In a message that began “Dear Gamers,” CD Projekt Red addressed the pixelated elephant in the room that is the shoddy (to put it gently) performance of Cyberpunk 2077 on PS4 and Xbox One. The message outlined the path forward for last-gen console updates that began with a hotfix over the weekend and will continue with two large patches; one in January, and the second one in February. CDPR claims that these two patches “should fix the most prominent problems gamers are facing on last-gen consoles.”
I have some doubts about this claim for a variety of reasons. CDPR has not done a spectacular job of following through with its promises. In fact, I believe the company (not the developers) has deliberately lied to its customers, and I don’t think it’s in anyone’s best interest to trust that they’ll do what they say they’re going to do at this point. Further, there’s plenty to indicate that “the most prominent problems gamers are facing on last-gen consoles” are not bugs, but rather design decisions made out of compromise that will not and can not be fixed. If you ask me, the best thing to do would be to return the game now while you still can.
I don’t think it’s off base to say that CDPR tricked people into buying Cyberpunk 2077. The first sentence of the apology acknowledges that it didn’t show players what the game looked like on last-gen consoles, but it’s worded in a pretty weaselly way. It’s not just that CDPR neglected to show us what the game looked like before it came out, it purposefully hid the problems with the game by only giving reviewers PC access and refusing to offers PS4 and Xbox One access until the game was released. The company knew the console version of the game was a mess, it knew it would hurt review scores and sales, and it decided to conceal that fact until release day.
CDPR is a company with an outstanding reputation for quality games, but you don’t have to dig hard to find other instances of corporate dishonesty. Last year, studio head Adam Badowski and co-chief Marcin Iwinski told Kotaku that they were adopting a “non-obligatory crunch policy.” This September, a CDPR internal email leaked to Bloomberg’s Jason Schreier that revealed crunch was in fact still happening at the studio. Even the apology letter is marked by dishonesty. CDPR states that if you don’t want to wait for the bugs to be fixed, “you can opt for a refund.” Well, apparently you can’t. If you bought the game on PS4 and even so much as started the download, Sony is refusing to refund the game. CDPR makes it sound like some kind of refund exception has been made for Cyberpunk 2077, but that simply isn’t the case at all. The bottom line is, CDPR has demonstrated a pattern of dishonesty. They say they’ll have the major bugs fixed by February, but I’ll believe it when I see it.
Even with the best intentions, it really doesn’t seem like Cyberpunk on last-gen consoles can even be fixed, at least, not in the way that people are probably expecting. PS4 and Xbox One performance were rumored to be the reason for the very first delay of the year, all the way back in January.
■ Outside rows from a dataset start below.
-- ==== Sys2Proof/Laws/Queue.lean ====
section
/-! SUPPORT. The queue of BUILD: `pop` takes the least entry and leaves the others (`41_huffman_build.md` R122). -/

namespace Sys2Proof.Machine

/-- The queue's order is the lexicographic one. -/
theorem before_eq_true {x y : Nat × Nat} : before x y = true ↔ x.1 < y.1 ∨ (x.1 = y.1 ∧ x.2 < y.2) := by
  simp [before]

/-- The least entry stands in the queue. -/
theorem leastOf_mem (x : Nat × Nat) (rest : List (Nat × Nat)) : leastOf x rest ∈ x :: rest := by
  induction rest generalizing x with
  | nil => simp [leastOf]
  | cons y rest ih =>
    rw [leastOf]
    rcases List.mem_cons.1 (ih (if before y x then y else x)) with h | h
    · rw [h]
      split <;> simp
    · simp [h]

/-- No entry of the queue comes before the least one. -/
theorem not_before_leastOf (x : Nat × Nat) (rest : List (Nat × Nat)) :
    ∀ y ∈ x :: rest, before y (leastOf x rest) = false := by
  induction rest generalizing x with
  | nil =>
    intro y hy
    rw [List.mem_singleton.1 hy]
    simp [leastOf, before]
  | cons z rest ih =>
    intro y hy
    rw [leastOf]
    have h := ih (if before z x then z else x)
    have h0 := h _ List.mem_cons_self
    have hrest : ∀ u ∈ rest, before u (leastOf (if before z x then z else x) rest) = false :=
      fun u hu => h u (List.mem_cons_of_mem _ hu)
    generalize leastOf (if before z x then z else x) rest = m at h0 hrest ⊢
    simp only [List.mem_cons] at hy
    rcases hy with rfl | rfl | hy
    · split at h0
      · rename_i hb
        rw [Bool.eq_false_iff, ne_eq, before_eq_true] at h0 ⊢
        rw [before_eq_true] at hb
        omega
      · exact h0
    · split at h0
      · exact h0
      · rename_i hb
        rw [before_eq_true] at hb
        rw [Bool.eq_false_iff, ne_eq, before_eq_true] at h0 ⊢
        omega
    · exact hrest y hy

/-- All that `pop` does. -/
theorem pop_spec {q q' : List (Nat × Nat)} {x : Nat × Nat} (h : pop q = some (x, q')) :
    x ∈ q ∧ q' = q.erase x ∧ q.Perm (x :: q') ∧ ∀ y ∈ q, before y x = false := by
  cases q with
  | nil => cases h
  | cons z rest =>
    cases h
    have hm := leastOf_mem z rest
    exact ⟨hm, rfl, List.perm_cons_erase hm, not_before_leastOf z rest⟩

/-- Only the empty queue has nothing to pop. -/
theorem pop_eq_none {q : List (Nat × Nat)} : pop q = none ↔ q = [] := by
  cases q <;> simp [pop]

end Sys2Proof.Machine
end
The game released almost a full calendar year later, is it reasonable to think these major issues can finally be fixed in just two more months?
In a conference call yesterday, CDPR further explained the plans for the upcoming patches, saying, “We are planning to get the game in much better shape than it is in now,” and, “If your expectation is that the game is going to be equal to, say, next-gens or PC in terms of performance, that definitely isn’t going to happen.”
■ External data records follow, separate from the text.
-- ==== Sys2Proof/Tests/Slice0.lean ====
section
/-! SUPPORT. Our own tests. Section 1: decoding, words written out from `30_encoding.md` R90 and R92. Section 2: each check of
WellFormed refuses an ill-formed term. Section 3: one step each, expected results from `95_test_vectors.md` (the row is named). Section 4:
for every obligation with hypotheses a state and operands that meet them. -/

namespace Sys2Proof.Tests

open Sys2Proof Sys2Proof.Machine Sys2Proof.Safety

/-- The state a step went on to, if it did. -/
def out : Host.Outcome State Fault Refusal → Option State
  | .next t => some t
  | .fault _ => none
  | .refused _ => none

/-- The fault a step stopped with. -/
def faultOf : Host.Outcome State Fault Refusal → Option Fault
  | .next _ => none
  | .fault f => some f
  | .refused _ => none

/-- The refusal a step stopped with. -/
def refusalOf : Host.Outcome State Fault Refusal → Option Refusal
  | .next _ => none
  | .fault _ => none
  | .refused r => some r

/-- Elements standing from index 0 on. -/
def elems {α β : Type} (f : α → β) (vs : List α) : Memory β := vs.zipIdx.map (fun e => (e.2, f e.1))

/-- A state with a sequence loaded. -/
def withSeq (vs : List Nat) (s : State) : State := { s with seqin := elems wordOf vs, seqlen := wordOf vs.length }

/-- A state with a weight table loaded. -/
def withTable (t : List (Nat × Nat)) (s : State) : State :=
  { s with wtW := elems (fun e => wordOf e.1) t, wtS := elems (fun e => wordOf e.2) t, nsym := wordOf t.length }

/-- A state with a stream loaded. -/
def withBits (bs : List Bool) (s : State) : State := { s with bitbuf := elems id bs, nbits := wordOf bs.length }

/-- A state with Cells loaded. -/
def withCells (cs : List Nat) (s : State) : State :=
  { s with cellbuf := elems (BitVec.ofNat 24) cs, ncells := wordOf cs.length }

/-- The nodes of V-B1, the tree of `[(2,'a'), (1,'b')]`: Codes a = "1", b = "0". -/
def nodesAB : List Node := [.leaf 2 0x61, .leaf 1 0x62, .internal 3 1 0]

/-- The one-leaf tree of V-B4, `[(5,'a')]`. -/
def nodesA : List Node := [.leaf 5 0x61]

/-- A state with a tree. -/
def withTree (ns : List Node) (s : State) : State :=
  { s with tv := true, node := elems id ns, root := wordOf (ns.length - 1), nnodes := wordOf ns.length }

/-- The state with the tree of V-B1. -/
def treeAB : State := withTree nodesAB State.reset

/-- The state with the tree of V-B4. -/
def treeA : State := withTree nodesA State.reset

/-- The state with one host move pending. -/
def pend (m : HostMove) (s : State) : State := { s with pending := [m] }

/-! ## 1. Decoding -/

/-- R92: "The full command words are `0x00000000` to `0x0000000A` and `0x0000000F`", bit by bit. -/
theorem test_decode_words :
    decode 0b00000000000000000000000000000000 = .ok .nop ∧
    decode 0b00000000000000000000000000000001 = .ok .count ∧
    decode 0b00000000000000000000000000000010 = .ok .build ∧
    decode 0b00000000000000000000000000000011 = .ok .encsym ∧
    decode 0b00000000000000000000000000000100 = .ok .encode ∧
    decode 0b00000000000000000000000000000101 = .ok .decode ∧
    decode 0b00000000000000000000000000000110 = .ok .pack ∧
    decode 0b00000000000000000000000000000111 = .ok .unpack ∧
    decode 0b00000000000000000000000000001000 = .ok .togrid ∧
    decode 0b00000000000000000000000000001001 = .ok .fromgrid ∧
    decode 0b00000000000000000000000000001010 = .ok .trim ∧
    decode 0b00000000000000000000000000001111 = .ok .reset := by decide

/-- V-S1 to V-S4: reserved opcodes, and a low byte of COUNT's under a set bit. -/
theorem test_decode_rejects :
    decode 0x0000000B = .error (.reservedOpcode 0x0000000B) ∧
    decode 0x0000000E = .error (.reservedOpcode 0x0000000E) ∧
    decode 0x00000010 = .error (.reservedOpcode 0x00000010) ∧
    decode 0x000000FF = .error (.reservedOpcode 0x000000FF) ∧
    decode 0x00000101 = .error (.highBits 0x00000101) ∧
    decode 0xFFFFFFFF = .error (.highBits 0xFFFFFFFF) := by decide

/-- The opcode map has no opcode twice. -/
theorem test_opcodes_distinct : (opcodeRows.map (fun row => row.1)).Nodup := by decide

/-- The table word of BUILD, and of a word that is no row of the table. -/
theorem test_decodeTableWord :
    decodeTableWord 32 2 = some .build ∧ decodeTableWord 32 11 = none := by decide

/-! ## 2. Well-formed terms -/

/-- The reference configuration meets R6, and every command is well-formed. -/
theorem test_wf_reference : Params.reference.wf ∧ Instr.wf .fromgrid = true := by decide

theorem test_wf_symW : ¬ ({ Params.reference with symW := 33 } : Params).symWOk := by decide
theorem test_wf_kMax : ¬ ({ Params.reference with kMax := 257 } : Params).kMaxOk := by decide
theorem test_wf_kMax_arena : ¬ ({ Params.reference with symW := 32, kMax := 2 ^ 28 + 1 } : Params).kMaxOk := by decide
theorem test_wf_weightW : ¬ ({ Params.reference with weightW := 16 } : Params).weightWOk := by decide
theorem test_wf_seqMax : ¬ ({ Params.reference with seqMax := 0 } : Params).seqMaxOk := by decide
theorem test_wf_cellsMax : ¬ ({ Params.reference with cellsMax := 178956971 } : Params).cellsMaxOk := by decide

/-- A buffer whose indices do not rise is not in canonical form. -/
theorem test_wf_memory : ¬ Memory.wf [(1, true), (1, false)] ∧ ¬ Memory.wf [(2, true), (1, false)] := by decide

/-! ## 3. One step each -/

/-- V-S5. -/
theorem test_nop :
    (out (exec .nop { State.reset with err := 2, einfo := 5, erracc := 0x004 })).map
      (fun t => (t.err, t.einfo, t.erracc)) = some (0, 0, 0x004) := by decide

/-- V-C2, "baa": the table is in order of first occurrence. -/
theorem test_count_order :
    (out (exec .count (withSeq [0x62, 0x61, 0x61] State.reset))).map (fun t => (t.nsym, t.wtW, t.wtS)) =
      some (2, [(0, 1), (1, 2)], [(0, 0x62), (1, 0x61)]) := by decide

/-- V-C8. -/
theorem test_count_capacity :
    (out (exec .count { State.reset with seqlen := 65537 })).map (fun t => (t.err, t.einfo, t.erracc)) =
      some (7, 1, 0x080) := by decide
This is a tactic called hedging. Whatever shape the last-gen version of Cyberpunk ends up in, CDPR can reasonably say, “Well, we told you it wasn’t going to be equal to PC.” Comparing visual performance between the PS4 and PC version of the game is totally reasonable, and no one should expect the game to look the same on PS4 and PC. The problem is when CDPR says “performance” broadly like this, they could be talking about just about anything.
A lot of the big problems players are seeing in Cyberpunk 2077 are not bugs, but rather deliberate design decisions made out of compromise for a massive open-world game that needed to run on both last-gen and next-gen consoles. The horrible A.I. drivers that can’t navigate around obstacles, the NPCs that cower in unison when threatened and then stop reacting entirely, and all of the people and objects that disappear when you look away from them — these are not bugs. They are culling-techniques used to manage memory on last-gen consoles. I’m afraid that when the “bugs” get fixed, Cyberpunk 2077’s major flaws are going to really shine through.
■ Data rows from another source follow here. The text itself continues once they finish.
-- ==== Sys2Proof/Config.lean ====
section
/-! DEFINITION. What is fixed from outside the block, and the free values (spec/00_scope.md R10, R11, R17;
spec/93_implementation_defined.md). The parameters are plain data that State carries, so that a statement about every
state is a statement about every board; the draws are constants with no body. -/

namespace Sys2Proof

/-- The signaling mode (R10, R23): `OD = 0`, `DRV = 1`; the number is never transmitted. -/
inductive Mode where
  /-- Open-drain: a 1 is written by releasing the line. -/
  | od
  /-- Driven (push-pull): the output level is written. -/
  | drv
  deriving DecidableEq, Repr

/-- The board's parameters of R11 that some rule reads. `TICK` is not here: no rule depends on its value. -/
structure Board where
  /-- `NPINS`: the legal pin ids are `0 <= p < npins`. As a 24-bit number it is at most `0xFFFFFF` (R11, R52). -/
  npins : BitVec 24
  /-- `PULLUP_PRESENT`: the board has a pull-up network on the main line. -/
  pullupPresent : Bool
  /-- `PAD_OD`: the pad of the main pin is itself open-drain (from general knowledge, default false: G1). -/
  padOd : Bool
  deriving DecidableEq, Repr

/-- The static descriptor: the four straps as the platform presents them at RESET (R10, R235). -/
structure Descriptor where
  mainPin : PinId
  auxPin : PinId
  mode : Mode
  cap : Bool
  deriving DecidableEq, Repr

/-- The engine's answer to `EngRegister` (R66). -/
inductive EngAnswer where
  /-- Registered, with any handle. -/
  | ok (h : Handle)
  /-- The engine rejects the registration. -/
  | error
  deriving DecidableEq, Repr, Inhabited

/-- FREE VALUE (notes/assumptions/4): the level `PinGet` returns where the line model does not determine it (R64). -/
opaque Config.lineDraw : Nat → Bit

/-- FREE VALUE (notes/assumptions/5): the engine's answer to a registration whose answer State does not list (R66). -/
opaque Config.engDraw : Nat → EngAnswer

/-- FREE VALUE (notes/assumptions/6): which of several outstanding requests is served next where State's agenda does
not say (R75). -/
opaque Config.arbiter : Nat → Nat

end Sys2Proof
end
Maybe they do fix the game in February and all of the PS4 and Xbox One players are satisfied. Why wait and see? If you get a refund now (if you can), then you can just buy the game again if they fix it. It could even be cheaper by then. On the other hand, if they fail to improve the game to an acceptable level in February, there’s no way in hell any retailer will be willing to give you a refund at that point. If a refund is still on the table, then the only sunk cost right now is your dashed hopes for the game. You don’t have to let CDPR hang on to your $60 while you wait and see what happens two months from now, and you probably shouldn’t.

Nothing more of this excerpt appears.